PROBLEM TO WORK ON:
Below are entries; copy exactly the lines from the one with "returnsToo_iff.mpr (runDevice_mono (fun" through the one with "FaultContext → Fault) (o", both included, and leave out the rest.
+++ AVAILABLE DATA +++
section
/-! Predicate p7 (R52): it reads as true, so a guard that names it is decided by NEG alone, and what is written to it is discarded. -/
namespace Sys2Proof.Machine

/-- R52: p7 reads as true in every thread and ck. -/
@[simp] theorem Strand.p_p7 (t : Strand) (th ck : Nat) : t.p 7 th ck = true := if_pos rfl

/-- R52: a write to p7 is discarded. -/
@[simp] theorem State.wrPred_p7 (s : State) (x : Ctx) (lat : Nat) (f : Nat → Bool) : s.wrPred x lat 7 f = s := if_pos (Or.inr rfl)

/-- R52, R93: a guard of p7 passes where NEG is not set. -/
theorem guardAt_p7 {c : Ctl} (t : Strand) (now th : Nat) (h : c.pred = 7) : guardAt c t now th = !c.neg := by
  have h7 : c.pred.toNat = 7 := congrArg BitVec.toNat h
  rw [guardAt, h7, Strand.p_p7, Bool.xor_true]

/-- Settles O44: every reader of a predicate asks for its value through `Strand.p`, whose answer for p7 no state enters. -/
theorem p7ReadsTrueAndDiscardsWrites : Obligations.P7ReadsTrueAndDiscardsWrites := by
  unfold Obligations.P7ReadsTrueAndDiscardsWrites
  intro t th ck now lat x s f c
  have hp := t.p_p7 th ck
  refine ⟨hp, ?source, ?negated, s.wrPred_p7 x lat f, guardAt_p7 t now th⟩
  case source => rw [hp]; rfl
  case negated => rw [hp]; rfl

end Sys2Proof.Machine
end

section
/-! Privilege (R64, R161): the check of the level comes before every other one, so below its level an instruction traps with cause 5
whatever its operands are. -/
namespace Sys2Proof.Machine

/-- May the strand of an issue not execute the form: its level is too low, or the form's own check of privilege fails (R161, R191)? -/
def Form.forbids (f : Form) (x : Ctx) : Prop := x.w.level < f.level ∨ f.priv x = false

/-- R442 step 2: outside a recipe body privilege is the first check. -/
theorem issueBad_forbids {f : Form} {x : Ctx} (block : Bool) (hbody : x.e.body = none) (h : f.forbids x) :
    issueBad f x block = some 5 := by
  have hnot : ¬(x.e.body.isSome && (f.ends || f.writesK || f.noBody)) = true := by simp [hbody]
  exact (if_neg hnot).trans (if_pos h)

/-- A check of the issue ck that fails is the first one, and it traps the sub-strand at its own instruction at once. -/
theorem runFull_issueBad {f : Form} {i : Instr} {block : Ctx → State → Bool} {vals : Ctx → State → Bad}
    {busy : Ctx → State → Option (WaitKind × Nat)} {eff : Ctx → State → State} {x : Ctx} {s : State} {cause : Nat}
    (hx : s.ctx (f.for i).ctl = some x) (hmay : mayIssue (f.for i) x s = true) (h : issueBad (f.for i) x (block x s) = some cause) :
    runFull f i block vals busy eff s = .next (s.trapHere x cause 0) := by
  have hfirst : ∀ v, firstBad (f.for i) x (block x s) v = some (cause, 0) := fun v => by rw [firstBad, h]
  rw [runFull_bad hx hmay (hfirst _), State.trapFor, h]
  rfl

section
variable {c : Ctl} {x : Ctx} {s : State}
+++
+++ AVAILABLE DATA +++
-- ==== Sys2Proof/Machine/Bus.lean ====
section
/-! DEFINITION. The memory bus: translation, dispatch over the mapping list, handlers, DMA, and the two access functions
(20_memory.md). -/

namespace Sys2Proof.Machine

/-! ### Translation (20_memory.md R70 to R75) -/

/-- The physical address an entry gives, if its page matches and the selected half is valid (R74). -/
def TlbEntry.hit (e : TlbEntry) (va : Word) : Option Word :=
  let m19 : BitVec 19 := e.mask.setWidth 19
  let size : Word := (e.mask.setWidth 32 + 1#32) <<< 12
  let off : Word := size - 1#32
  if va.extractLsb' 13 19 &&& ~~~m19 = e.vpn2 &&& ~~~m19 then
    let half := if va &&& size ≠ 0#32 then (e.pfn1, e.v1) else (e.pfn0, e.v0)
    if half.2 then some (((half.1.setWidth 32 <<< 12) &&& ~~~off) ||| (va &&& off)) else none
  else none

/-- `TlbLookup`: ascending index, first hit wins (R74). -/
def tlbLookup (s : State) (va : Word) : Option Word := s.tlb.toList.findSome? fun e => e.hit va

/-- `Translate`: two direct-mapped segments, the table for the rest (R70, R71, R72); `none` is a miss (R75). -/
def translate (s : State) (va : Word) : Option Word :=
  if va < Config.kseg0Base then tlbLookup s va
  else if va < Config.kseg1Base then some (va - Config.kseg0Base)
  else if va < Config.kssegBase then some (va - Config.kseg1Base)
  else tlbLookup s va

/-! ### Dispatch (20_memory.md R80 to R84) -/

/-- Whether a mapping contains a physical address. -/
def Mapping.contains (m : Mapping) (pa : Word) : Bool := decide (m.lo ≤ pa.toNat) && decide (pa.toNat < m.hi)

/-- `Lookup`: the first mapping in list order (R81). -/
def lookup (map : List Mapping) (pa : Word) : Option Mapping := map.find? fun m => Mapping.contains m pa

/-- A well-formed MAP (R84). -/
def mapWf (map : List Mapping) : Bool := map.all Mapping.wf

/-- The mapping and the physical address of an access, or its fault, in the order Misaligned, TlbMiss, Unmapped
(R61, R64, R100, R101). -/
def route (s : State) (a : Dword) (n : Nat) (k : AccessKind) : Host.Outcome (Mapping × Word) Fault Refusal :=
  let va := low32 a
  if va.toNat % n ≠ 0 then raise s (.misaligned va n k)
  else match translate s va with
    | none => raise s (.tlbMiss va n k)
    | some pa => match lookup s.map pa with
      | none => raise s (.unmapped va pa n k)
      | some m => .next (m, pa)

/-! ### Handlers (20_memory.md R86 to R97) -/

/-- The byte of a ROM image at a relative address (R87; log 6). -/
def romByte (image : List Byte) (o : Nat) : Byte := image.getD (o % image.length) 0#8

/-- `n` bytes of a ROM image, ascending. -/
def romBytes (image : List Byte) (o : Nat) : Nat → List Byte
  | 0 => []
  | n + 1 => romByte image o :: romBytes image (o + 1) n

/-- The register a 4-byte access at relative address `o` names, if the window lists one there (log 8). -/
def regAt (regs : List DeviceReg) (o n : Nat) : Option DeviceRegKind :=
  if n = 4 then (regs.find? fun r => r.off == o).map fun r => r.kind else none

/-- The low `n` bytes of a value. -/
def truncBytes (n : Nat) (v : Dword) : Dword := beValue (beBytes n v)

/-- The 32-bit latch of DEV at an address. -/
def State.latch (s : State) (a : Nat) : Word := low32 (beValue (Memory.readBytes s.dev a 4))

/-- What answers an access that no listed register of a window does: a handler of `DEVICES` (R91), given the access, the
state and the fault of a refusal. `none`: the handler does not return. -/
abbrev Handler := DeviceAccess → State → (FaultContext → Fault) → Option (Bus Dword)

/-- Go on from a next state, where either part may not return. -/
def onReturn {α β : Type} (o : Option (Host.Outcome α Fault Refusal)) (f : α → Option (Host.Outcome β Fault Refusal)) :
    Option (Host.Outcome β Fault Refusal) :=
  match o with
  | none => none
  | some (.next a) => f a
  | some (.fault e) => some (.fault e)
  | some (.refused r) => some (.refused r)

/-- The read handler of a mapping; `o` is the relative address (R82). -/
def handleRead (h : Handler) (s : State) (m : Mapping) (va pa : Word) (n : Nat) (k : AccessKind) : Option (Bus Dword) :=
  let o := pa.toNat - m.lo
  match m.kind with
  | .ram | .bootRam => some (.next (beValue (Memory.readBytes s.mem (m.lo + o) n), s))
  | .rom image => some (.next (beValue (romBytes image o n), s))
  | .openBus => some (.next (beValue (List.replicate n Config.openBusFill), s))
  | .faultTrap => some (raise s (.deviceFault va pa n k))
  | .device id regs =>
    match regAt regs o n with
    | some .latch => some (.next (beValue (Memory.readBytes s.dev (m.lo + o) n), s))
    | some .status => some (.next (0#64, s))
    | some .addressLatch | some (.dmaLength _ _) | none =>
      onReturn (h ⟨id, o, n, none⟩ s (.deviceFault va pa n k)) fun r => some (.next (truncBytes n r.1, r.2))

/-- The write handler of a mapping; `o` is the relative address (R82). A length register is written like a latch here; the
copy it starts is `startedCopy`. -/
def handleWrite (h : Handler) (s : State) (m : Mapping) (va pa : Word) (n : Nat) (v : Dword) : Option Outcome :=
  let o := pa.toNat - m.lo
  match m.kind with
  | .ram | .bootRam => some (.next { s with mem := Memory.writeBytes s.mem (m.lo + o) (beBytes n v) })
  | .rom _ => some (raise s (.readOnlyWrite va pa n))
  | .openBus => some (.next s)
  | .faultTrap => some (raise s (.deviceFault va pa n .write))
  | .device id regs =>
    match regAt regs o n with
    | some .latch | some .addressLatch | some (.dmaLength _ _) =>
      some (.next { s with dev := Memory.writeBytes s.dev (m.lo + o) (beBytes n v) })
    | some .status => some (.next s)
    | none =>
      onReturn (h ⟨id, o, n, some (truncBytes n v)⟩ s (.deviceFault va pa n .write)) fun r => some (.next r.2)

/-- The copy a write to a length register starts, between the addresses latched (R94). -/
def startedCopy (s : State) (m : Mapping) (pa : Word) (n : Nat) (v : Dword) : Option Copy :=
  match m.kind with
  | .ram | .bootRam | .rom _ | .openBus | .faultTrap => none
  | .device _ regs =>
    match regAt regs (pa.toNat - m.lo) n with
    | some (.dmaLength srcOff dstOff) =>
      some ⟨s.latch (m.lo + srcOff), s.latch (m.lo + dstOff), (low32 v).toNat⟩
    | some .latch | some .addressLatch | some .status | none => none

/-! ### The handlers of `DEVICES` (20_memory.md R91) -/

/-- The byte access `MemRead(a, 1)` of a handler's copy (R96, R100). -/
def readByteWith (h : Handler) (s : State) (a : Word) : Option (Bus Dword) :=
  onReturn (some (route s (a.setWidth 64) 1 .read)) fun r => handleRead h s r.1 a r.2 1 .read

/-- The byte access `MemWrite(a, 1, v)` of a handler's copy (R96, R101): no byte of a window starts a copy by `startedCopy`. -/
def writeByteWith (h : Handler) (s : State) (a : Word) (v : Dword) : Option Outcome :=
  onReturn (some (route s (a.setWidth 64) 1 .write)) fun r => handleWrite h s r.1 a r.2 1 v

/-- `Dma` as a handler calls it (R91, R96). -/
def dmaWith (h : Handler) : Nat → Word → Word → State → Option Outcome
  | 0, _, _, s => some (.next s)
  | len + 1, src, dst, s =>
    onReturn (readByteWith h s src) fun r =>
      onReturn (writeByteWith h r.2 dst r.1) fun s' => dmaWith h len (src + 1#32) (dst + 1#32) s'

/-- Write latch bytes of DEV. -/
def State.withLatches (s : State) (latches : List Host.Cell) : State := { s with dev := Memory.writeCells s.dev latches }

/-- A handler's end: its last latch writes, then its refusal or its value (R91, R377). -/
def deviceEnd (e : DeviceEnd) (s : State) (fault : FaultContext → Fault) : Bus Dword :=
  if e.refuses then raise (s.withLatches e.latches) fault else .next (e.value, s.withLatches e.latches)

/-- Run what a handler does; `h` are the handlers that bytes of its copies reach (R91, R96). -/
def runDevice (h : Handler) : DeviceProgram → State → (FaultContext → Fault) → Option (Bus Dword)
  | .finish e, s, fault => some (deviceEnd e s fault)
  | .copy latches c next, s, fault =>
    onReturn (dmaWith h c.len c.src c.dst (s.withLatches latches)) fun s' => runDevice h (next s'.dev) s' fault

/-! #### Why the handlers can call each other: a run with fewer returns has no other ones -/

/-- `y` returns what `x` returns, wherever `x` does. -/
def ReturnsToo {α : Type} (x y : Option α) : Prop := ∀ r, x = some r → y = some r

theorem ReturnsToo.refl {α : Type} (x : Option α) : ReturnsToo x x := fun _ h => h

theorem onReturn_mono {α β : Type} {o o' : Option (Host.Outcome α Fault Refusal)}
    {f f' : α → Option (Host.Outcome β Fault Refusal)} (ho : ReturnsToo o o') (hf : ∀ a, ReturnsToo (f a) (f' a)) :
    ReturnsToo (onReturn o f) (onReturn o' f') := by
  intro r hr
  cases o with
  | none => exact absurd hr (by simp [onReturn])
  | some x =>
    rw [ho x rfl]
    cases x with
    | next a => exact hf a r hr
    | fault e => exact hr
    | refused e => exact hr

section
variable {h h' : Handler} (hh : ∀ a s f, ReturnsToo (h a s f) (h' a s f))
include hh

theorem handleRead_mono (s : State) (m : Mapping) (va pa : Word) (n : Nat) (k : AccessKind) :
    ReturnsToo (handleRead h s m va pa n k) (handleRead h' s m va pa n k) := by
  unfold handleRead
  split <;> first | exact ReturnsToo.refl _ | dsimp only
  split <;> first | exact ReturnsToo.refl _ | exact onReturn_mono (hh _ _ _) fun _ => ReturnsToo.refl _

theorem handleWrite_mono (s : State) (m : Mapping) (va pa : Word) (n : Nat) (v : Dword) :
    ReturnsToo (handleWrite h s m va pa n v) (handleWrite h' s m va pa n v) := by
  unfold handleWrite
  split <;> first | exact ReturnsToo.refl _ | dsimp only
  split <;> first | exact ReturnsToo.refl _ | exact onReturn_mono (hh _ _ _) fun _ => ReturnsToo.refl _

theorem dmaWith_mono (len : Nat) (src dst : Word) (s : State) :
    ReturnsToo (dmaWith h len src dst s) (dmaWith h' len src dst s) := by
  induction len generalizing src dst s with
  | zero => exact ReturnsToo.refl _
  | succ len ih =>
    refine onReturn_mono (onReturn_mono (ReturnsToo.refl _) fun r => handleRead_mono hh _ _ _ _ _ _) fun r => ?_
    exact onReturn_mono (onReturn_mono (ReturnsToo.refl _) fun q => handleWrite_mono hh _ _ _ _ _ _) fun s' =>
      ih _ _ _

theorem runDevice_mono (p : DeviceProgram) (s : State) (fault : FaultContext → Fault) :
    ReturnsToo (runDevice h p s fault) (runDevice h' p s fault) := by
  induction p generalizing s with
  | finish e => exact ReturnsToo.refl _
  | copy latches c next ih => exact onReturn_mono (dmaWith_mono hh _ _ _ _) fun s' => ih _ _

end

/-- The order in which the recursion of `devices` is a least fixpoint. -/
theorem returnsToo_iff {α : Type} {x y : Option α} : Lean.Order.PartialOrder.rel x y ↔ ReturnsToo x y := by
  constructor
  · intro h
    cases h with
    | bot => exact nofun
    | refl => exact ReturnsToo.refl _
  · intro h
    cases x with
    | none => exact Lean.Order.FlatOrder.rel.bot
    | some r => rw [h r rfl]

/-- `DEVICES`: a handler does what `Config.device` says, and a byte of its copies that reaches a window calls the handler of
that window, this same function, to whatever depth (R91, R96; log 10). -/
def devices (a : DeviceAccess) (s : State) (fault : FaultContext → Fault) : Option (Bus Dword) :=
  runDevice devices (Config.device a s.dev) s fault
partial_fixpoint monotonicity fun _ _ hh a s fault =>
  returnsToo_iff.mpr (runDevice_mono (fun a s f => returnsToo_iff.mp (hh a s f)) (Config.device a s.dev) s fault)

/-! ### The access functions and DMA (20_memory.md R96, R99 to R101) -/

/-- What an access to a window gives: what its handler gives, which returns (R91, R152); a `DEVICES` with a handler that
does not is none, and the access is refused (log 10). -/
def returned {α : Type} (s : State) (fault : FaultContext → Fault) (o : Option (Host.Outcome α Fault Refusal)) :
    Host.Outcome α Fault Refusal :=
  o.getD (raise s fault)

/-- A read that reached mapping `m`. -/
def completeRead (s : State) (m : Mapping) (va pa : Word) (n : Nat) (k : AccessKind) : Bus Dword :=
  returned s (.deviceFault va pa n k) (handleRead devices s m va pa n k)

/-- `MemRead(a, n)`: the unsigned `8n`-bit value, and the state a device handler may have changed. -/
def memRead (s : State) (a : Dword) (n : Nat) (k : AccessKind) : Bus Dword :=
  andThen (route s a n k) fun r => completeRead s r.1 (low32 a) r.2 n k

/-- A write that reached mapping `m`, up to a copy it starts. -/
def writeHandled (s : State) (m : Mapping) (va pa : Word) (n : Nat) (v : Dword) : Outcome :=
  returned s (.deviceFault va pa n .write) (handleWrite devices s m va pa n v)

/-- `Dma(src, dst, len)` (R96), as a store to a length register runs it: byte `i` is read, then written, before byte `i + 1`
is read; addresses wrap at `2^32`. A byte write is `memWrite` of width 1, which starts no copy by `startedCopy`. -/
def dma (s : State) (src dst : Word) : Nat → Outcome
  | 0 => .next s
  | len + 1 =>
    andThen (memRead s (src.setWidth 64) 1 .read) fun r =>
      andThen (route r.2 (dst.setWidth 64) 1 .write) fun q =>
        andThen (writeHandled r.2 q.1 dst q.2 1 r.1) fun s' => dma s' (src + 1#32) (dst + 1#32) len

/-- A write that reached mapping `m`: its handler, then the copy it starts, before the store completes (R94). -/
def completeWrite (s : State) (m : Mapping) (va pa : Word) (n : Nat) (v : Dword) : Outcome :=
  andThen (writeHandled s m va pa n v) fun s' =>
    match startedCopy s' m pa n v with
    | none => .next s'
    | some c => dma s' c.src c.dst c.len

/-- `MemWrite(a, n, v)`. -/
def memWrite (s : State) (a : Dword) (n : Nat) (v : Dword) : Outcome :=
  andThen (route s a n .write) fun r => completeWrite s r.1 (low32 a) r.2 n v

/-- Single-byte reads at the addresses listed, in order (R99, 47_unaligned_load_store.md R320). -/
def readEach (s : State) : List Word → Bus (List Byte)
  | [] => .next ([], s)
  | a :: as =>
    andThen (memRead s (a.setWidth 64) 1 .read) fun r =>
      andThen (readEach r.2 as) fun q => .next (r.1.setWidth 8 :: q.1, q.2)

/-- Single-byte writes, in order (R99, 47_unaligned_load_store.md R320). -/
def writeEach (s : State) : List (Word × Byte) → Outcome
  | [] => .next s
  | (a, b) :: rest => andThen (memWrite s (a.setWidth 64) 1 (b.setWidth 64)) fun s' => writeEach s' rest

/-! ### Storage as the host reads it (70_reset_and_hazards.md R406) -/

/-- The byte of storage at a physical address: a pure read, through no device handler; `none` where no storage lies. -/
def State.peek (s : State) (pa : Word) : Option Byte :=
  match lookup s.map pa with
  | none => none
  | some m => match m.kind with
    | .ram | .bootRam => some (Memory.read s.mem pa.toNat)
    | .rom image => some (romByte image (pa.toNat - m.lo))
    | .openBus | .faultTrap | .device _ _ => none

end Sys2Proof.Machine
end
+++
+++ AVAILABLE DATA +++
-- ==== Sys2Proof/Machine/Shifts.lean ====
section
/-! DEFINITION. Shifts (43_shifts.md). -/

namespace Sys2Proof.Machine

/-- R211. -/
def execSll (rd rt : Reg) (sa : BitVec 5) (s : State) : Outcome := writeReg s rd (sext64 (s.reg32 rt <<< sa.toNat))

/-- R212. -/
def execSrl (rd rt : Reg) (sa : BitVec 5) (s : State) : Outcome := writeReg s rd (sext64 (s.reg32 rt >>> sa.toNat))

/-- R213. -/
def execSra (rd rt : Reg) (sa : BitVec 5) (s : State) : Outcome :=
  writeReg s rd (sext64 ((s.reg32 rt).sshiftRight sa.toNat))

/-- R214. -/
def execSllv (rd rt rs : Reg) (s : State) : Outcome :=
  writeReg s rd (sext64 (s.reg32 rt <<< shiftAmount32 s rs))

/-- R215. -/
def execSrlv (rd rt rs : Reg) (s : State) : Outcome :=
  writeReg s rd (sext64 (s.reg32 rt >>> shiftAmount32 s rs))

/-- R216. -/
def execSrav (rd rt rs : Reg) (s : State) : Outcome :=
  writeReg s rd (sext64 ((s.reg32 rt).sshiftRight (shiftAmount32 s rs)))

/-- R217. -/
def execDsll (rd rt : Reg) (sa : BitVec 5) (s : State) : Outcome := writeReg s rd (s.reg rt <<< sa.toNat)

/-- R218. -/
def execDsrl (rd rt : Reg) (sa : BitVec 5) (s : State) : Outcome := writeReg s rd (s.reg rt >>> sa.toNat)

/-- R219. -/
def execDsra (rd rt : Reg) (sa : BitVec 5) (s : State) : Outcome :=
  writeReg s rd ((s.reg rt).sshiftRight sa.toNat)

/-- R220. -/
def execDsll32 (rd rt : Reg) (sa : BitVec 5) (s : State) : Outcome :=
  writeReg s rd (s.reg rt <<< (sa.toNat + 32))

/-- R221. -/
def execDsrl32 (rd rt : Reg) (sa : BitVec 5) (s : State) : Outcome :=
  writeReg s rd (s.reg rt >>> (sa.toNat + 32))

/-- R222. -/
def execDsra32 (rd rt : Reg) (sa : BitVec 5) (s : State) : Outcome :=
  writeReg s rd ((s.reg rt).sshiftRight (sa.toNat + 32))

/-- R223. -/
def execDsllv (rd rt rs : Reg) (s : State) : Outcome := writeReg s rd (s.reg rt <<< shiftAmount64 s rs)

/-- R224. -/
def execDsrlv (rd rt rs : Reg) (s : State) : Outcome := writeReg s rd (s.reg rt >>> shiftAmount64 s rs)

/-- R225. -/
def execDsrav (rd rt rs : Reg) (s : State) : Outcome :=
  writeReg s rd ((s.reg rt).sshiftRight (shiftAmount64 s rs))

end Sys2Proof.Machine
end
+++
EXERCISE RESULT:
  returnsToo_iff.mpr (runDevice_mono (fun a s f => returnsToo_iff.mp (hh a s f)) (Config.device a s.dev) s fault)

/-! ### The access functions and DMA (20_memory.md R96, R99 to R101) -/

/-- What an access to a window gives: what its handler gives, which returns (R91, R152); a `DEVICES` with a handler that
does not is none, and the access is refused (log 10). -/
def returned {α : Type} (s : State) (fault : FaultContext → Fault) (o : Option (Host.Outcome α Fault Refusal)) :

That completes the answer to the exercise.